One of my cars is a 66 Mercury Comet Cyclone GT pace car. I sometimes drove it to the bakery. I had the great privilege of meeting Mr. Shelby .He lived close by. He was such a down to earth guy. He was all over my car and actually drove it. At that time I had no idea of the icon he was. Early 2000s he was involved with a couple of guys in my town Farmers Branch. I enjoyed having him come in for coffee.

oldschool, definitely not into European cars but just love a tight machine. I've got the Merc. in storage alone with some others. I have a first gen Camaro 396SS but the Synergy Camaro is superbly better. I bought if off the floor at Le Sima. 1 of 500 , 1 of 3 manual in my color. LS3, hotskis set up, I've tweeked it a little and is pushing 500 at the wheels. I've had it very steady at 132 but had no TP with me.lol

Maybe someday you will get your Shelby. There is a Boss 429 in our neighborhood. drool


----------



## lagom (Sep 5, 2012)

That quite the collection of iron you got Panini. I had a couple mild classics in my younger days but nothing like you have amassed. Now I have neither the time or skill to have a classic, but I still enjoy looking.


----------



## oldschool1982 (Jun 27, 2006)

@panini, I've maybe seen one of those Cyclone GT's, ever, and that was back in the very early 80's. What a car to have in your collection! That's really cool you met Carroll Shelby. Been a huge fixture in m automotive world for a very long time. The man could build.........and drive!

Hearing of the others, I'm the one drooling now. Hehehe I've been working in the yard today thinking I need to give that friend of mine with the engines a call. We talked about a Coyote crate engine for the F100 once, maybe I need to talk to him again.
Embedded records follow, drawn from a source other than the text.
theorem MemOk.putPred {v : View} {o : Operand} {e m : Mask} (h : MemOk v.s) : MemOk (v.putPred o e m).s := by
  dsimp only [View.putPred]
  split
  · exact h
  · split
    · exact h
    · exact h.emit
  · exact h

theorem MemOk.stepSig {v : View} {o : Op} {ty : Nat} (h : MemOk v.s) : MemOk (v.stepSig o ty).s := by
  dsimp only [View.stepSig]
  split <;> exact h

theorem MemOk.complete {v0 : View} (h : MemOk v0.s) : MemOk v0.complete.s := by
  dsimp only [View.complete]
  split
  · exact h
  split
  · exact h
  · exact h.onState (fun _ h1 => h1)

theorem MemOk.advance {v : View} {n : Nat} (h : MemOk v.s) : MemOk (v.advance n).s := by
  dsimp only [View.advance]
  split <;> exact h

theorem MemOk.fail {v : View} {slot : Nat} {r : Raise} (h : MemOk v.s) : MemOk (v.fail slot r) := by
  dsimp only [View.fail]
  split
  · split
    · exact h.close.parkGang
    · exact h.close
  split
  · exact MemOk.close h
  · exact MemOk.deliver (MemOk.close h)

theorem MemOk.enter {v : View} {o : Op} {f : Form} (h : MemOk v.s) : MemOk (v.enter o f).s := h

theorem MemOk.retire {v : View} {f : Form} (h : MemOk v.s) : MemOk (v.retire f) := h.complete.advance.close

theorem MemOk.openView {s : State} {v : View} (h : MemOk s) (e : View.open s = some v) : MemOk v.s := by
  simp only [View.open, Option.bind_eq_bind, Option.bind_eq_some_iff, Option.some.injEq] at e
  obtain ⟨_, _, _, _, _, _, _, _, rfl⟩ := e
  exact h

/-- An encoded instruction keeps what its own effect keeps. -/
theorem MemOk.runOp {o : Op} {f : Form} {s : State} {checks : View → Args → Mask → List Raise} {body : View → Args → Mask → Out}
    (h : MemOk s) (hbody : ∀ v a e, MemOk v.s → OutOk (body v a e)) : ResultOk (runOp o f s checks body) := by
  unfold Machine.runOp
  split
  · trivial
  next v0 hopen =>
  extract_lets +onlyGivenNames v a
  have hv : MemOk v.s := MemOk.enter (h.openView hopen)
  clear_value v
  split
  · exact hv.fail
  extract_lets +onlyGivenNames e
  have hw : MemOk (v.stepSig o a.ty).s := hv.stepSig
  split
  · split
    · exact hv.fail
    · exact hw.retire
  split
  · exact hv.fail
  have hout := hbody _ a e hw
  split
  next hb => rw [hb] at hout; exact MemOk.retire hout
  next hb => rw [hb] at hout; exact (MemOk.complete hout).close
  next hb => rw [hb] at hout; exact MemOk.parkGang hout
  next => exact hv.fail
  next hb => rw [hb] at hout; exact (MemOk.complete hout).advance.close.deliver
  next hb => rw [hb] at hout; exact hout

/-! ### What `Machine/IntArith.lean` keeps -/

theorem MemOk.valBody {f : Args → Word → Word → Word → Word} {v : View} {a : Args} {e : Mask} (h : MemOk v.s) : OutOk (valBody f v a e) := h.put

theorem MemOk.intBody {f : Args → Int → Int → Int → Word} {x1 : View} {x2 : Args} {x3 : Mask} (h : MemOk x1.s) : OutOk (intBody f x1 x2 x3) :=
  h.valBody

theorem MemOk.execAdd {f : Form} {s : State} (h : MemOk s) : ResultOk (execAdd f s) := h.runOp (fun _ _ _ h1 => h1.intBody)

theorem MemOk.execSub {f : Form} {s : State} (h : MemOk s) : ResultOk (execSub f s) := h.runOp (fun _ _ _ h1 => h1.intBody)

theorem MemOk.execMul {f : Form} {s : State} (h : MemOk s) : ResultOk (execMul f s) := h.runOp (fun _ _ _ h1 => h1.intBody)

theorem MemOk.execMulhi {f : Form} {s : State} (h : MemOk s) : ResultOk (execMulhi f s) := h.runOp (fun _ _ _ h1 => h1.intBody)

theorem MemOk.execMad {f : Form} {s : State} (h : MemOk s) : ResultOk (execMad f s) := h.runOp (fun _ _ _ h1 => h1.intBody)

theorem MemOk.execDiv {f : Form} {s : State} (h : MemOk s) : ResultOk (execDiv f s) := h.runOp (fun _ _ _ h1 => h1.intBody)

theorem MemOk.execRem {f : Form} {s : State} (h : MemOk s) : ResultOk (execRem f s) := h.runOp (fun _ _ _ h1 => h1.intBody)

theorem MemOk.execMin {f : Form} {s : State} (h : MemOk s) : ResultOk (execMin f s) := h.runOp (fun _ _ _ h1 => h1.intBody)

theorem MemOk.execMax {f : Form} {s : State} (h : MemOk s) : ResultOk (execMax f s) := h.runOp (fun _ _ _ h1 => h1.intBody)

theorem MemOk.execAbs {f : Form} {s : State} (h : MemOk s) : ResultOk (execAbs f s) := h.runOp (fun _ _ _ h1 => h1.intBody)

theorem MemOk.execNeg {f : Form} {s : State} (h : MemOk s) : ResultOk (execNeg f s) := h.runOp (fun _ _ _ h1 => h1.intBody)

theorem MemOk.execDp4 {f : Form} {s : State} (h : MemOk s) : ResultOk (execDp4 f s) := h.runOp (fun _ _ _ h1 => h1.valBody)

theorem MemOk.execLea {f : Form} {s : State} (h : MemOk s) : ResultOk (execLea f s) := h.runOp (fun _ _ _ h1 => h1.intBody)

/-! ### What `Machine/MovePred.lean` keeps -/

theorem MemOk.predBody {f : Mask → Mask → Mask → Mask} {v : View} {a : Args} {e : Mask} (h : MemOk v.s) : OutOk (predBody f v a e) := h.putPred

theorem MemOk.movBody {v : View} {a : Args} {e : Mask} (h : MemOk v.s) : OutOk (movBody v a e) := by
  dsimp only [Machine.movBody]
  split
  · exact h.predBody
  split
  · exact h
  · exact h.valBody

theorem MemOk.moviBody {v : View} {a : Args} {e : Mask} (h : MemOk v.s) : OutOk (moviBody v a e) := h.put

theorem MemOk.selBody {v : View} {a : Args} {e : Mask} (h : MemOk v.s) : OutOk (selBody v a e) := by
  dsimp only [Machine.selBody]
  split
  · exact h.putPred
  · exact h.put

theorem MemOk.setpBody {v : View} {a : Args} {e : Mask} (h : MemOk v.s) : OutOk (setpBody v a e) := h.putPred

theorem MemOk.execMov {f : Form} {s : State} (h : MemOk s) : ResultOk (execMov f s) := h.runOp (fun _ _ _ h1 => h1.movBody)

theorem MemOk.execMovi {f : Form} {s : State} (h : MemOk s) : ResultOk (execMovi f s) := h.runOp (fun _ _ _ h1 => h1.moviBody)

theorem MemOk.execSel {f : Form} {s : State} (h : MemOk s) : ResultOk (execSel f s) := h.runOp (fun _ _ _ h1 => h1.selBody)

theorem MemOk.execSetp {f : Form} {s : State} (h : MemOk s) : ResultOk (execSetp f s) := h.runOp (fun _ _ _ h1 => h1.setpBody)

theorem MemOk.execPand {f : Form} {s : State} (h : MemOk s) : ResultOk (execPand f s) := h.runOp (fun _ _ _ h1 => h1.predBody)

theorem MemOk.execPor {f : Form} {s : State} (h : MemOk s) : ResultOk (execPor f s) := h.runOp (fun _ _ _ h1 => h1.predBody)

theorem MemOk.execPxor {f : Form} {s : State} (h : MemOk s) : ResultOk (execPxor f s) := h.runOp (fun _ _ _ h1 => h1.predBody)

theorem MemOk.execPnot {f : Form} {s : State} (h : MemOk s) : ResultOk (execPnot f s) := h.runOp (fun _ _ _ h1 => h1.predBody)

/-! ### What `Machine/FloatArith.lean` keeps -/

theorem MemOk.flagBody {f : Nat → Nat × Flags} {v : View} {a : Args} {ty : Nat} {e : Mask} (h : MemOk v.s) : OutOk (flagBody f v a ty e) := h.flag.put

theorem MemOk.floatBody {fn : FloatFn} {v : View} {a : Args} {e : Mask} (h : MemOk v.s) : OutOk (floatBody fn v a e) := h.flagBody

theorem MemOk.minMaxBody {isMax : Bool} {v : View} {a : Args} {e : Mask} (h : MemOk v.s) : OutOk (minMaxBody isMax v a e) := h.flagBody

theorem MemOk.fscaleBody {v : View} {a : Args} {e : Mask} (h : MemOk v.s) : OutOk (fscaleBody v a e) := h.flagBody

theorem MemOk.fsetpBody {v : View} {a : Args} {e : Mask} (h : MemOk v.s) : OutOk (fsetpBody v a e) := h.flag.putPred

theorem MemOk.fclassBody {v : View} {a : Args} {e : Mask} (h : MemOk v.s) : OutOk (fclassBody v a e) := h.put

theorem MemOk.frndBody {v : View} {a : Args} {e : Mask} (h : MemOk v.s) : OutOk (frndBody v a e) := h.flagBody

theorem MemOk.fcvtBody {v : View} {a : Args} {e : Mask} (h : MemOk v.s) : OutOk (fcvtBody v a e) := h.flagBody

theorem MemOk.f2iBody {v : View} {a : Args} {e : Mask} (h : MemOk v.s) : OutOk (f2iBody v a e) := h.flagBody

theorem MemOk.i2fBody {v : View} {a : Args} {e : Mask} (h : MemOk v.s) : OutOk (i2fBody v a e) := h.flagBody

theorem MemOk.packedBody {fn : FloatFn} {v : View} {a : Args} {e : Mask} (h : MemOk v.s) : OutOk (packedBody fn v a e) := h.flagBody

theorem MemOk.fdot2Body {v : View} {a : Args} {e : Mask} (h : MemOk v.s) : OutOk (fdot2Body v a e) := h.flagBody

theorem MemOk.signBody {neg : Bool} {x1 : View} {x2 : Args} {x3 : Mask} (h : MemOk x1.s) : OutOk (signBody neg x1 x2 x3) := h.valBody

theorem MemOk.execFadd {f : Form} {s : State} (h : MemOk s) : ResultOk (execFadd f s) := h.runOp (fun _ _ _ h1 => h1.floatBody)

theorem MemOk.execFsub {f : Form} {s : State} (h : MemOk s) : ResultOk (execFsub f s) := h.runOp (fun _ _ _ h1 => h1.floatBody)

theorem MemOk.execFmul {f : Form} {s : State} (h : MemOk s) : ResultOk (execFmul f s) := h.runOp (fun _ _ _ h1 => h1.floatBody)

theorem MemOk.execFfma {f : Form} {s : State} (h : MemOk s) : ResultOk (execFfma f s) := h.runOp (fun _ _ _ h1 => h1.floatBody)

theorem MemOk.execFmin {f : Form} {s : State} (h : MemOk s) : ResultOk (execFmin f s) := h.runOp (fun _ _ _ h1 => h1.minMaxBody)

theorem MemOk.execFmax {f : Form} {s : State} (h : MemOk s) : ResultOk (execFmax f s) := h.runOp (fun _ _ _ h1 => h1.minMaxBody)

theorem MemOk.execFabs {f : Form} {s : State} (h : MemOk s) : ResultOk (execFabs f s) := h.runOp (fun _ _ _ h1 => h1.signBody)

theorem MemOk.execFneg {f : Form} {s : State} (h : MemOk s) : ResultOk (execFneg f s) := h.runOp (fun _ _ _ h1 => h1.signBody)

theorem MemOk.execFdiv {f : Form} {s : State} (h : MemOk s) : ResultOk (execFdiv f s) := h.runOp (fun _ _ _ h1 => h1.floatBody)

theorem MemOk.execFsqrt {f : Form} {s : State} (h : MemOk s) : ResultOk (execFsqrt f s) := h.runOp (fun _ _ _ h1 => h1.floatBody)

theorem MemOk.execFrcp {f : Form} {s : State} (h : MemOk s) : ResultOk (execFrcp f s) := h.runOp (fun _ _ _ h1 => h1.floatBody)

theorem MemOk.execFrsq {f : Form} {s : State} (h : MemOk s) : ResultOk (execFrsq f s) := h.runOp (fun _ _ _ h1 => h1.floatBody)

theorem MemOk.execFex2 {f : Form} {s : State} (h : MemOk s) : ResultOk (execFex2 f s) := h.runOp (fun _ _ _ h1 => h1.floatBody)

theorem MemOk.execFlg2 {f : Form} {s : State} (h : MemOk s) : ResultOk (execFlg2 f s) := h.runOp (fun _ _ _ h1 => h1.floatBody)

theorem MemOk.execFscale {f : Form} {s : State} (h : MemOk s) : ResultOk (execFscale f s) := h.runOp (fun _ _ _ h1 => h1.fscaleBody)

theorem MemOk.execFsetp {f : Form} {s : State} (h : MemOk s) : ResultOk (execFsetp f s) := h.runOp (fun _ _ _ h1 => h1.fsetpBody)

theorem MemOk.execFclass {f : Form} {s : State} (h : MemOk s) : ResultOk (execFclass f s) := h.runOp (fun _ _ _ h1 => h1.fclassBody)

theorem MemOk.execFrnd {f : Form} {s : State} (h : MemOk s) : ResultOk (execFrnd f s) := h.runOp (fun _ _ _ h1 => h1.frndBody)

theorem MemOk.execFcvt {f : Form} {s : State} (h : MemOk s) : ResultOk (execFcvt f s) := h.runOp (fun _ _ _ h1 => h1.fcvtBody)

theorem MemOk.execF2i {f : Form} {s : State} (h : MemOk s) : ResultOk (execF2i f s) := h.runOp (fun _ _ _ h1 => h1.f2iBody)

theorem MemOk.execI2f {f : Form} {s : State} (h : MemOk s) : ResultOk (execI2f f s) := h.runOp (fun _ _ _ h1 => h1.i2fBody)

theorem MemOk.execFadd2 {f : Form} {s : State} (h : MemOk s) : ResultOk (execFadd2 f s) := h.runOp (fun _ _ _ h1 => h1.packedBody)

theorem MemOk.execFmul2 {f : Form} {s : State} (h : MemOk s) : ResultOk (execFmul2 f s) := h.runOp (fun _ _ _ h1 => h1.packedBody)

theorem MemOk.execFfma2 {f : Form} {s : State} (h : MemOk s) : ResultOk (execFfma2 f s) := h.runOp (fun _ _ _ h1 => h1.packedBody)

theorem MemOk.execFdot2 {f : Form} {s : State} (h : MemOk s) : ResultOk (execFdot2 f s) := h.runOp (fun _ _ _ h1 => h1.fdot2Body)

/-! ### What `Machine/LaneOps.lean` keeps -/

theorem MemOk.rdsrBody {v : View} {a : Args} {e : Mask} (h : MemOk v.s) : OutOk (rdsrBody v a e) := by
  dsimp only [Machine.rdsrBody]
  split
  · exact h.put
  · exact h

theorem MemOk.electBody {v : View} {a : Args} {e : Mask} (h : MemOk v.s) : OutOk (electBody v a e) := h.putPred

theorem MemOk.voteBody {v : View} {a : Args} {e : Mask} (h : MemOk v.s) : OutOk (voteBody v a e) := by
  dsimp only [Machine.voteBody]
  split
  · exact h.put
  · exact h.put
  · exact h.put
  · exact h.putPred
  · exact h.putPred
  · exact h.putPred

theorem MemOk.matchBody {v : View} {a : Args} {e : Mask} (h : MemOk v.s) : OutOk (matchBody v a e) := h.put

theorem MemOk.shflBody {v : View} {a : Args} {e : Mask} (h : MemOk v.s) : OutOk (shflBody v a e) := h.put

theorem MemOk.reduxBody {v : View} {a : Args} {e : Mask} (h : MemOk v.s) : OutOk (reduxBody v a e) := h.flag.put

theorem MemOk.scanBody {v : View} {a : Args} {e : Mask} (h : MemOk v.s) : OutOk (scanBody v a e) := h.flagBody

theorem MemOk.setfmtBody {v : View} {a : Args} {x2 : Mask} (h : MemOk v.s) : OutOk (setfmtBody v a x2) := h

theorem MemOk.getfmtBody {v : View} {a : Args} {e : Mask} (h : MemOk v.s) : OutOk (getfmtBody v a e) := h.put

theorem MemOk.execRdsr {f : Form} {s : State} (h : MemOk s) : ResultOk (execRdsr f s) := h.runOp (fun _ _ _ h1 => h1.rdsrBody)

theorem MemOk.execElect {f : Form} {s : State} (h : MemOk s) : ResultOk (execElect f s) := h.runOp (fun _ _ _ h1 => h1.electBody)

theorem MemOk.execVote {f : Form} {s : State} (h : MemOk s) : ResultOk (execVote f s) := h.runOp (fun _ _ _ h1 => h1.voteBody)

theorem MemOk.execMatchLanes {f : Form} {s : State} (h : MemOk s) : ResultOk (execMatchLanes f s) := h.runOp (fun _ _ _ h1 => h1.matchBody)

theorem MemOk.execShfl {f : Form} {s : State} (h : MemOk s) : ResultOk (execShfl f s) := h.runOp (fun _ _ _ h1 => h1.shflBody)

theorem MemOk.execRedux {f : Form} {s : State} (h : MemOk s) : ResultOk (execRedux f s) := h.runOp (fun _ _ _ h1 => h1.reduxBody)

theorem MemOk.execScan {f : Form} {s : State} (h : MemOk s) : ResultOk (execScan f s) := h.runOp (fun _ _ _ h1 => h1.scanBody)

theorem MemOk.execSetfmt {f : Form} {s : State} (h : MemOk s) : ResultOk (execSetfmt f s) := h.runOp (fun _ _ _ h1 => h1.setfmtBody)

theorem MemOk.execGetfmt {f : Form} {s : State} (h : MemOk s) : ResultOk (execGetfmt f s) := h.runOp (fun _ _ _ h1 => h1.getfmtBody)

/-! ### What `Machine/Logic.lean` keeps -/

theorem MemOk.bitBody {f : Nat → Args → Nat → Nat → Nat → Nat} {x1 : View} {x2 : Args} {x3 : Mask} (h : MemOk x1.s) : OutOk (bitBody f x1 x2 x3) :=
  h.valBody

theorem MemOk.execAnd {f : Form} {s : State} (h : MemOk s) : ResultOk (execAnd f s) := h.runOp (fun _ _ _ h1 => h1.bitBody)

theorem MemOk.execOr {f : Form} {s : State} (h : MemOk s) : ResultOk (execOr f s) := h.runOp (fun _ _ _ h1 => h1.bitBody)

theorem MemOk.execXor {f : Form} {s : State} (h : MemOk s) : ResultOk (execXor f s) := h.runOp (fun _ _ _ h1 => h1.bitBody)

theorem MemOk.execNot {f : Form} {s : State} (h : MemOk s) : ResultOk (execNot f s) := h.runOp (fun _ _ _ h1 => h1.bitBody)

theorem MemOk.execShl {f : Form} {s : State} (h : MemOk s) : ResultOk (execShl f s) := h.runOp (fun _ _ _ h1 => h1.bitBody)

theorem MemOk.execShr {f : Form} {s : State} (h : MemOk s) : ResultOk (execShr f s) := h.runOp (fun _ _ _ h1 => h1.bitBody)

theorem MemOk.execSar {f : Form} {s : State} (h : MemOk s) : ResultOk (execSar f s) := h.runOp (fun _ _ _ h1 => h1.valBody)

theorem MemOk.execRotl {f : Form} {s : State} (h : MemOk s) : ResultOk (execRotl f s) := h.runOp (fun _ _ _ h1 => h1.bitBody)

theorem MemOk.execPopc {f : Form} {s : State} (h : MemOk s) : ResultOk (execPopc f s) := h.runOp (fun _ _ _ h1 => h1.bitBody)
From what I understand, those engines get 30+ mpg and have close to 500 at the wheels. DANG! Not sure if I would have my license long if that was my daily driver. I know one thing, the upgrade to PS and PB we did during the resto/mod would definitely be needed plus maye I need to think more seriously about adding discs to the other two corners.

I need to share my first car.....1966 Mustang Notchback but we shoe-horned in a 351W out of a '69 Mach1. I never could get headers in it because of how tight the engine was squeezed in and it would've helped since the guy who sold me the engine wouldn't include the heads. No problem though, I ended up putting my 289 heads on the engine and what a huge difference that made. Brought the compression ration from 10:1 to around 13.5:1 and in street trim, with no headers, full exhaust hooked up and a base 3.23 8" open rear........my best ET was 13.011. Heck, I swear I could jump on it at 45mph and make a smoke screen like nothing else. Just wish I could get it to hook-up and go. It was a tire smoker for sure. Then again, 13 sec in a 1/4 is not sitting still for a street car. Funny, it was about 3 years after I did that, CarCraft or Hotrod, can't remember who, came out with a swap to do just that. Sure wish I'd seen it when I still had the car.....would've cleared up that overheating issue.

Speaking of ultra rare American Muscle, I remember seeing these sometime back around '80 in a town close to where I grew up. First was a '69 Torino Talladega that was 100% original from what I could tell. The second was a '65 Galaxy 500 GTA with a Factory equipped tri-power 427 side-oiler. A friend had a completely original sheet metal '57 Bel Air that has a very sound 331 vette engine. 12 seconds in street trim on the same track as my 13's. I failed the $100 bill test in that more times than I care to admit.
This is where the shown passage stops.